__Available data__:

□ □ □ □ □

/-- SETUP with legal operands, in every phase: `H` is IV with `P` in word 0, `T` is 0, the configuration is stored,
`PHASE` is `Ready`; with a key, `B` is the key's first `KK` bytes and zeros, whatever the payload holds past them, and
`C` is 128; without one, `C` is 0 and `B` keeps its contents. The response is OK, no flag is written (R101, R103). -/
def Obligations.SetupStartsAComputation : Prop :=
  ∀ (nn kk : Byte) (key : Vector Byte 64) (s : State),
    1 ≤ nn.toNat → nn.toNat ≤ 64 → kk.toNat ≤ 64 →
    ∃ t, exec (.setup nn kk key) s = .next t ∧
      t.h[0] = 0x6a09e667f3bcc908 ^^^ (0x01010000 ^^^ (kk.setWidth 64 <<< 8) ^^^ nn.setWidth 64) ∧
      (∀ i : Fin 8, i ≠ 0 → t.h[i] = iv[i]) ∧ t.t0 = 0 ∧ t.t1 = 0 ∧ t.nn = nn ∧ t.kk = kk ∧ t.phase = .ready ∧
      (kk = 0 → t.c = 0 ∧ t.b = s.b) ∧
      (kk ≠ 0 → t.c = 128 ∧ ∀ i : Fin 128, t.b[i] = if i.val < kk.toNat then key.toList.getD i.val 0 else 0) ∧
      t.misuseSeen = s.misuseSeen ∧ t.configSeen = s.configSeen ∧ t.badcmdSeen = s.badcmdSeen ∧
      t.inbox = s.inbox ∧ t.outbox = s.outbox ++ [⟨.ok, []⟩] ∧ t.freeDraws = s.freeDraws

/-- SETUP with `NN = 0`, `NN > 64` or `KK > 64` is answered CONFIG_ERROR, in every phase: `PHASE` becomes
`Unconfigured`, `CONFIG_SEEN` is set, and nothing else changes (R103, R140, R143, R145). -/
def Obligations.SetupOutOfRangeIsConfigError : Prop :=
  ∀ (nn kk : Byte) (key : Vector Byte 64) (s : State),
    (nn.toNat < 1 ∨ 64 < nn.toNat ∨ 64 < kk.toNat) →
    exec (.setup nn kk key) s =
      .next { s with phase := .unconfigured, configSeen := true, outbox := s.outbox ++ [⟨.configError, []⟩] }

/-- Key-block equivalence: for `KK > 0`, SETUP leaves exactly the state that zeroing the fill length, appending the
128-byte padded key and forcing the fill length to 128 leaves; that append compresses nothing and ends with
`B = key[0..KK-1] ++ zeros(128 - KK)`, `C = 128` and `T = 0`; and appending only the `KK` key bytes onto a zeroed
buffer leaves the same (R104). -/
def Obligations.KeyIsTheFirstBlockOfTheInput : Prop :=
  ∀ (nn kk : Byte) (key : Vector Byte 64) (s : State),
    1 ≤ nn.toNat → nn.toNat ≤ 64 → 1 ≤ kk.toNat → kk.toNat ≤ 64 →
    let started : State := { startHash nn kk s with c := 0, phase := .ready }
    let keyBytes := key.toList.take kk.toNat
    let appended := appendBytes (padTo 128 keyBytes).toList started
    let short := appendBytes keyBytes { started with b := Vector.replicate 128 0 }
    exec (.setup nn kk key) s = .next (respond .ok [] { appended with c := 128 }) ∧
    appended.b = padTo 128 keyBytes ∧ appended.c = 128 ∧ appended.h = started.h ∧ counter appended = 0 ∧
    { short with c := 128 } = { appended with c := 128 }

/-- A SETUP does not see the past: after it, two states that were any two states agree on everything a later command
can read but the sticky flags (R46, R103). -/
def Obligations.SetupForgetsThePast : Prop :=
  ∀ (nn kk : Byte) (key : Vector Byte 64) (s s' : State),
    1 ≤ nn.toNat → nn.toNat ≤ 64 → kk.toNat ≤ 64 →
    ∃ t t', exec (.setup nn kk key) s = .next t ∧ exec (.setup nn kk key) s' = .next t' ∧
      Alike t { t' with misuseSeen := t.misuseSeen, configSeen := t.configSeen, badcmdSeen := t.badcmdSeen,
                        inbox := t.inbox, outbox := t.outbox, freeDraws := t.freeDraws }

/-- APPEND of one byte in `Ready` is `append_byte` (R105): onto a full buffer, the counter is first advanced by 128,
the block is compressed with `is_last = 0` and that counter, and the byte becomes `B[0]` with `C = 1`; otherwise the
byte becomes `B[C]`, `C` grows by 1 and nothing is compressed. Every other byte of `B` stays. -/
def Obligations.AppendOneByteFollowsItsRule : Prop :=
  ∀ (x : Byte) (s : State), s.phase = .ready →
    ∃ t, exec (.append [x]) s = .next t ∧
      (s.c.val = 128 →
        counter t = counter s + 128 ∧ t.h = compress s.h s.b (counter s + 128) false ∧ t.c.val = 1 ∧ t.b[0] = x ∧
        ∀ j : Fin 128, j ≠ 0 → t.b[j] = s.b[j]) ∧
      (s.c.val < 128 →
        counter t = counter s ∧ t.h = s.h ∧ t.c.val = s.c.val + 1 ∧
        ∀ j : Fin 128, t.b[j] = if j.val = s.c.val then x else s.b[j]) ∧
      t = { s with h := t.h, t0 := t.t0, t1 := t.t1, b := t.b, c := t.c, outbox := s.outbox ++ [⟨.ok, []⟩] }

/-- One APPEND of n bytes, n > 0, starting at fill c performs `k = max(0, ceil((c + n - 128) / 128))` compressions and
ends with fill `c + n - 128k` and the counter 128k larger; the configuration, the phase and the flags stay (R106). -/
def Obligations.AppendFillAndCounterFollowTheCount : Prop :=
  ∀ (data : List Byte) (s : State), s.phase = .ready →
    ∃ t, exec (.append data) s = .next t ∧
      let k := (s.c.val + data.length - 128 + 127) / 128
      compressions (.append data) s = k ∧ t.c.val = s.c.val + data.length - 128 * k ∧
      counter t = counter s + BitVec.ofNat 128 (128 * k) ∧
      t = { s with h := t.h, t0 := t.t0, t1 := t.t1, b := t.b, c := t.c, outbox := s.outbox ++ [⟨.ok, []⟩] }

/-- APPEND of no bytes changes nothing: it does not compress a full buffer (R106, R164). -/
def Obligations.AppendOfNothingChangesNothing : Prop :=
  ∀ s : State, s.phase = .ready → exec (.append []) s = .next { s with outbox := s.outbox ++ [⟨.ok, []⟩] }

/-- An APPEND of n bytes onto fill c with `c + n ≤ 128` compresses nothing, a buffer that it just fills included: the
bytes are staged in message order after those that are there, and `H` and `T` stay (R33, R106, R164). -/
def Obligations.AppendWithinTheBufferOnlyStages : Prop :=
  ∀ (data : List Byte) (s : State), s.phase = .ready → s.c.val + data.length ≤ 128 →
    ∃ t, exec (.append data) s = .next t ∧ t.c.val = s.c.val + data.length ∧
      (∀ j : Fin 128, t.b[j] =
        if s.c.val ≤ j.val ∧ j.val < s.c.val + data.length then data.getD (j.val - s.c.val) 0 else s.b[j]) ∧
      t = { s with b := t.b, c := t.c, outbox := s.outbox ++ [⟨.ok, []⟩] }

/-- Streaming equivalence: any split of a message into consecutive chunks, empty ones included, leaves the same state
as one APPEND of the whole, but for the number of OK responses, and FINALIZE then answers the same (R110). -/
def Obligations.SplittingAMessageDoesNotMatter : Prop :=
  ∀ (chunks : List (List Byte)) (s : State), s.phase = .ready →
    ∃ t t', execAll (chunks.map .append) s = .next t ∧ exec (.append chunks.flatten) s = .next t' ∧
      t = { t' with outbox := s.outbox ++ List.replicate chunks.length ⟨.ok, []⟩ } ∧
      ∃ u u' r, exec .finalize t = .next u ∧ exec .finalize t' = .next u' ∧
        u.outbox = t.outbox ++ [r] ∧ u'.outbox = t'.outbox ++ [r]

/-- FINALIZE in `Ready`: the counter advances by the fill length, the rest of the buffer becomes zeros, exactly one
compression with `is_last = 1` gives `H`, `C` is 128, `PHASE` is `Finalized`, and the response is OK with the digest;
nothing else changes (R107, R108). -/
def Obligations.FinalizeCompressesTheLastBlock : Prop :=
  ∀ s : State, s.phase = .ready →
    ∃ t, exec .finalize s = .next t ∧
      counter t = counter s + BitVec.ofNat 128 s.c.val ∧
      (∀ j : Fin 128, t.b[j] = if j.val < s.c.val then s.b[j] else 0) ∧
      t.h = compress s.h t.b (counter t) true ∧ t.c.val = 128 ∧ t.phase = .finalized ∧
      t = { s with h := t.h, t0 := t.t0, t1 := t.t1, b := t.b, c := t.c, phase := t.phase,
                   outbox := s.outbox ++ [⟨.ok, (leBytes t.h).take s.nn.toNat⟩] }

/-- The digest FINALIZE returns has `NN` bytes, and byte j of it is `H[j >> 3][8·(j & 7) + 7 : 8·(j & 7)]` of the
final state (R108). -/
def Obligations.DigestBytesComeFromTheFinalState : Prop :=
  ∀ s : State, s.phase = .ready → s.nn.toNat ≤ 64 →
    ∃ t d, exec .finalize s = .next t ∧ t.outbox = s.outbox ++ [⟨.ok, d⟩] ∧ d.length = s.nn.toNat ∧
      ∀ i : Fin 8, ∀ j : Fin 8, 8 * i.val + j.val < s.nn.toNat →
        d[8 * i.val + j.val]? = some (t.h[i].extractLsb' (8 * j.val) 8)

/-! ## Control commands (42_control.md, 10_state.md) -/

/-- The STATUS word, field by field (R28). -/
def Obligations.StatusWordHoldsItsFields : Prop :=
  ∀ s : State,
    (statusWord s).extractLsb' 0 2 = phaseCode s.phase ∧ (statusWord s).getLsbD 2 = s.misuseSeen ∧
    (statusWord s).getLsbD 3 = s.configSeen ∧ (statusWord s).getLsbD 4 = s.badcmdSeen ∧
    (statusWord s).extractLsb' 5 3 = 0 ∧ (statusWord s).extractLsb' 8 8 = BitVec.ofNat 8 s.c.val ∧
    (statusWord s).extractLsb' 16 8 = s.nn ∧ (statusWord s).extractLsb' 24 8 = s.kk

/-- STATUS answers OK with the four bytes of the STATUS word, least significant first, in every phase, and changes no
register (R28, R130). -/
def Obligations.StatusAnswersItsFourBytes : Prop :=
  ∀ s : State, ∃ b0 : Byte,
    exec .status s = .next { s with outbox := s.outbox ++ [⟨.ok, [b0, BitVec.ofNat 8 s.c.val, s.nn, s.kk]⟩] } ∧
    b0.toNat = (phaseCode s.phase).toNat + 4 * s.misuseSeen.toNat + 8 * s.configSeen.toNat + 16 * s.badcmdSeen.toNat

/-- STATUS and COMPRESS have no side effect: either command again gives the same response, and no register has
changed (R46). -/
def Obligations.StatusAndCompressCanBeRepeated : Prop :=
  ∀ (s : State) (i : Instr), (i = .status ∨ ∃ h block t0 t1 last, i = .compress h block t0 t1 last) →
    ∃ r, execAll [i, i] s = .next { s with outbox := s.outbox ++ [r, r] }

□ □ □ □ □

__The problem__: Wherever the word "phaseCode" turns up in the records above, copy the line that holds it.

__Response to this exercise__:
    (statusWord s).extractLsb' 0 2 = phaseCode s.phase ∧ (statusWord s).getLsbD 2 = s.misuseSeen ∧
    b0.toNat = (phaseCode s.phase).toNat + 4 * s.misuseSeen.toNat + 8 * s.configSeen.toNat + 16 * s.badcmdSeen.toNat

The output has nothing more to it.